-- ==== Sys2Proof/Machine/CrossLane.lean ====
section
/-! DEFINITION. The cross-lane and predicate instructions (07 R208-R215; 03 R79, R80). -/

namespace Sys2Proof.Machine

/-! ### Combinations (R79, R80, R131) -/

def onLow (f : W32 → W32 → W32) (a b : W64) : W64 × Flags :=
  ((f (a.extractLsb' 0 32) (b.extractLsb' 0 32)).zeroExtend 64, 0#5)

def onFloat (f : Nat → Nat → Nat × Flags) (a b : W64) : W64 × Flags :=
  let r := f a.toNat b.toNat
  (BitVec.ofNat 64 r.1, r.2)

/-- The two-operand form of an operation; `a` comes from the lower lane. -/
def redApply (op : RedOp) (mode : RMode) (a b : W64) : W64 × Flags :=
  match op with
  | .add => onLow (fun x y => x + y) a b
  | .min => onLow (fun x y => if x.slt y then x else y) a b
  | .max => onLow (fun x y => if x.slt y then y else x) a b
  | .minU => onLow (fun x y => if x.ult y then x else y) a b
  | .maxU => onLow (fun x y => if x.ult y then y else x) a b
  | .and => onLow (fun x y => x &&& y) a b
  | .or => onLow (fun x y => x ||| y) a b
  | .xor => onLow (fun x y => x ^^^ y) a b
  | .add64 => (a + b, 0#5)
  | .addF32 => onFloat (fAdd fmtF32 mode) a b
  | .minF32 => onFloat (fMinMax fmtF32 false) a b
  | .maxF32 => onFloat (fMinMax fmtF32 true) a b
  | .addF64 => onFloat (fAdd fmtF64 mode) a b
  | .minF64 => onFloat (fMinMax fmtF64 false) a b
  | .maxF64 => onFloat (fMinMax fmtF64 true) a b

/-- The identity of an operation (R80). -/
def redIdentity (op : RedOp) : W64 :=
  match op with
  | .add | .or | .xor | .maxU | .add64 | .addF32 | .addF64 => 0#64
  | .and | .minU => 0xFFFF_FFFF#64
  | .min => 0x7FFF_FFFF#64
  | .max => 0x8000_0000#64
  | .minF32 => 0x7F80_0000#64
  | .maxF32 => 0xFF80_0000#64
  | .minF64 => 0x7FF0_0000_0000_0000#64
  | .maxF64 => 0xFFF0_0000_0000_0000#64

/-- combine of R79: an empty node takes no part. -/
def combine (op : RedOp) (mode : RMode) (a b : Option W64) : Option W64 × Flags :=
  match a, b with
  | none, b => (b, 0#5)
  | a, none => (a, 0#5)
  | some a, some b =>
    let r := redApply op mode a b
    (some r.1, r.2)

/-- The tree of R79 over 2^k nodes. -/
def redTree (op : RedOp) (mode : RMode) : Nat → List (Option W64) → Option W64 × Flags
  | 0, xs => (xs.headD none, 0#5)
  | k + 1, xs =>
    let ys := List.zipWith (combine op mode) (xs.take (2 ^ k)) (xs.drop (2 ^ k))
    let r := redTree op mode k (ys.map (·.1))
    (r.1, ys.foldl (fun f y => f ||| y.2) r.2)

/-- The rounds of R80, at distances 1, 2, 4, ... -/
def scanRounds (op : RedOp) (mode : RMode) : Nat → Nat → List (Option W64) → List (Option W64) × Flags
  | 0, _, xs => (xs, 0#5)
  | k + 1, d, xs =>
    let ys := List.zipWith (combine op mode) xs (xs.drop d)
    let r := scanRounds op mode k (2 * d) (xs.take d ++ ys.map (·.1))
    (r.1, ys.foldl (fun f y => f ||| y.2) r.2)

/-- The contributions of the active lanes (R208). -/
def Group.contributions (g : Group) (m : Mask) (op : RedOp) (a : VSrc) : List (Option W64) :=
  lanes.map fun l =>
    if m.getLsbD l.val then some (if op.is64 then g.src64 a l else (g.src a l).zeroExtend 64) else none

/-! ### The instructions -/

/-- VOTE.ALL, VOTE.ANY: the scalar predicate, when some lane is active (R208, R210). -/
def State.vote (s : State) (i : Instr) (w : WVote) (f : Mask → Mask → Bool) : Host.Outcome State Fault Refusal :=
  s.cross i w.guard fun m g => if m = 0#32 then g else g.setQ w.q (f m (g.pred w.p &&& m))

/-- VOTE.ALL (R210). -/
def execVoteAll (w : WVote) (s : State) : Host.Outcome State Fault Refusal := s.vote (.voteAll w) w fun m x => x == m

/-- VOTE.ANY (R210). -/
def execVoteAny (w : WVote) (s : State) : Host.Outcome State Fault Refusal := s.vote (.voteAny w) w fun _ x => x != 0#32

/-- A scalar destination written when some lane is active (R208). -/
def Group.putOnce (g : Group) (m : Mask) (d : BitVec 9) (x : W64) : Group := if m = 0#32 then g else g.setS (reg9 d) x

/-- VOTE.BAL (R210). -/
def execVoteBal (w : WBallot) (s : State) : Host.Outcome State Fault Refusal :=
  s.cross (.voteBal w) w.guard fun m g => g.putOnce m w.s ((g.pred w.p &&& m).zeroExtend 64)

/-- PPOPC (R210). -/
def execPpopc (w : WBallot) (s : State) : Host.Outcome State Fault Refusal :=
  s.cross (.ppopc w) w.guard fun m g => g.putOnce m w.s (BitVec.ofNat 64 (popBits (g.pred w.p &&& m).toNat 32))

/-- FIRSTLANE (R210). -/
def execFirstlane (w : WFirst) (s : State) : Host.Outcome State Fault Refusal :=
  s.cross (.firstlane w) w.guard fun m g => g.putOnce m w.s (BitVec.ofNat 64 (lowLane m).val)

/-- The mask LANEMASK gives a lane (R211). -/
def laneMask (sel : MaskSel) (act run : Mask) (l : Fin 32) : Mask :=
  let eq : Mask := 1#32 <<< l.val
  let lt : Mask := eq - 1#32
  match sel with
  | .eq => eq
  | .lt => lt
  | .le => lt ||| eq
  | .gt => ~~~(lt ||| eq)
  | .ge => ~~~lt
  | .act => act
  | .run => run

/-- LANEMASK (R211). -/
def execLanemask (w : WMask) (s : State) : Host.Outcome State Fault Refusal :=
  s.cross (.lanemask w) w.guard fun m g => g.setV m (reg7 w.d) fun l => laneMask w.sel m g.runnable l

/-- The active lanes whose value is that of lane `l` (R212). -/
def equalTo {α : Type} [DecidableEq α] (m : Mask) (f : Fin 32 → α) (l : Fin 32) : Mask := m &&& maskOf fun j => decide (f j = f l)

/-- EQMASK (R212). -/
def execEqmask (w : WUn) (s : State) : Host.Outcome State Fault Refusal :=
  s.cross (.eqmask w) w.guard fun m g => g.setV m (reg7 w.d) fun l => equalTo m (g.src w.a) l

/-- EQMASK.64 (R212). -/
def execEqmask64 (w : WUn) (s : State) : Host.Outcome State Fault Refusal :=
  s.cross (.eqmask64 w) w.guard fun m g => g.setV m (reg7 w.d) fun l => equalTo m (g.src64 w.a) l

/-- Every active lane holds one value; a mask without lanes leaves the predicate alone (R212). -/
def Group.putUniform (g : Group) (m : Mask) (q : BitVec 4) (eq : Fin 32 → Mask) : Group :=
  if m = 0#32 then g else g.setQ q ((lanesOf m).all fun l => eq l == m)

/-- EQUNI (R212). -/
def execEquni (w : WUni) (s : State) : Host.Outcome State Fault Refusal :=
  s.cross (.equni w) w.guard fun m g => g.putUniform m w.q (equalTo m (g.src w.a))

/-- EQUNI.64 (R212). -/
def execEquni64 (w : WUni) (s : State) : Host.Outcome State Fault Refusal :=
  s.cross (.equni64 w) w.guard fun m g => g.putUniform m w.q (equalTo m (g.src64 w.a))

/-- REDUCE (R79, R213). -/
def execReduce (w : WReduce) (s : State) : Host.Outcome State Fault Refusal :=
  s.cross (.reduce w) w.guard fun m g =>
    let r := redTree w.op (rmOf g.fpctl) 5 (g.contributions m w.op w.a)
    match r.1 with
    | none => g
    | some x => (g.setS (reg9 w.s) x).raise r.2

/-- The highest active lane below a lane. -/
def laneBelow (m : Mask) (l : Fin 32) : Option (Fin 32) := ((lanesOf m).filter fun j => j < l).getLast?

/-- SCAN (R80, R214). -/
def State.scan (s : State) (i : Instr) (w : WScan) (exclusive : Bool) : Host.Outcome State Fault Refusal :=
  s.cross i w.guard fun m g =>
    let r := scanRounds w.op (rmOf g.fpctl) 5 1 (g.contributions m w.op w.a)
    let at_ : Fin 32 → W64 := fun l => ((r.1[l.val]?).join).getD 0#64
    let val : Fin 32 → W64 := fun l =>
      if exclusive then
        match laneBelow m l with
        | some j => at_ j
        | none => redIdentity w.op
      else at_ l
    (g.setWide w.op.is64 m w.d val).raise r.2

/-- SCAN.INC (R214). -/
def execScanInc (w : WScan) (s : State) : Host.Outcome State Fault Refusal := s.scan (.scanInc w) w false

/-- SCAN.EXC (R214). -/
def execScanExc (w : WScan) (s : State) : Host.Outcome State Fault Refusal := s.scan (.scanExc w) w true

/-- Predicate logic: the result, then its complement (R215). -/
def State.plogic (s : State) (i : Instr) (w : WPred) (f : Mask → Mask → Mask) : Host.Outcome State Fault Refusal :=
  s.cross i w.guard fun m g =>
    let t := f (g.pred w.pa) (g.pred w.pb)
    (g.setP m w.pd t).setP m w.pc (~~~t)

/-- PAND (R215). -/
def execPand (w : WPred) (s : State) : Host.Outcome State Fault Refusal := s.plogic (.pand w) w fun a b => a &&& b

/-- POR (R215). -/
def execPor (w : WPred) (s : State) : Host.Outcome State Fault Refusal := s.plogic (.por w) w fun a b => a ||| b

/-- PXOR (R215). -/
def execPxor (w : WPred) (s : State) : Host.Outcome State Fault Refusal := s.plogic (.pxor w) w fun a b => a ^^^ b

/-- PMOV (R215). -/
def execPmov (w : WPred1) (s : State) : Host.Outcome State Fault Refusal :=
  s.cross (.pmov w) w.guard fun m g => (g.setP m w.pd (g.pred w.pa)).setP m w.pc (~~~(g.pred w.pa))

end Sys2Proof.Machine
end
==============================
**Required action:** Reproduce the entries above exactly, starting at their first line and finishing with the line that contains "fmtF32 false) a b".

**The answer:**
-- ==== Sys2Proof/Machine/CrossLane.lean ====
section
/-! DEFINITION. The cross-lane and predicate instructions (07 R208-R215; 03 R79, R80). -/

namespace Sys2Proof.Machine

/-! ### Combinations (R79, R80, R131) -/

def onLow (f : W32 → W32 → W32) (a b : W64) : W64 × Flags :=
  ((f (a.extractLsb' 0 32) (b.extractLsb' 0 32)).zeroExtend 64, 0#5)

def onFloat (f : Nat → Nat → Nat × Flags) (a b : W64) : W64 × Flags :=
  let r := f a.toNat b.toNat
  (BitVec.ofNat 64 r.1, r.2)

/-- The two-operand form of an operation; `a` comes from the lower lane. -/
def redApply (op : RedOp) (mode : RMode) (a b : W64) : W64 × Flags :=
  match op with
  | .add => onLow (fun x y => x + y) a b
  | .min => onLow (fun x y => if x.slt y then x else y) a b
  | .max => onLow (fun x y => if x.slt y then y else x) a b
  | .minU => onLow (fun x y => if x.ult y then x else y) a b
  | .maxU => onLow (fun x y => if x.ult y then y else x) a b
  | .and => onLow (fun x y => x &&& y) a b
  | .or => onLow (fun x y => x ||| y) a b
  | .xor => onLow (fun x y => x ^^^ y) a b
  | .add64 => (a + b, 0#5)
  | .addF32 => onFloat (fAdd fmtF32 mode) a b
  | .minF32 => onFloat (fMinMax fmtF32 false) a b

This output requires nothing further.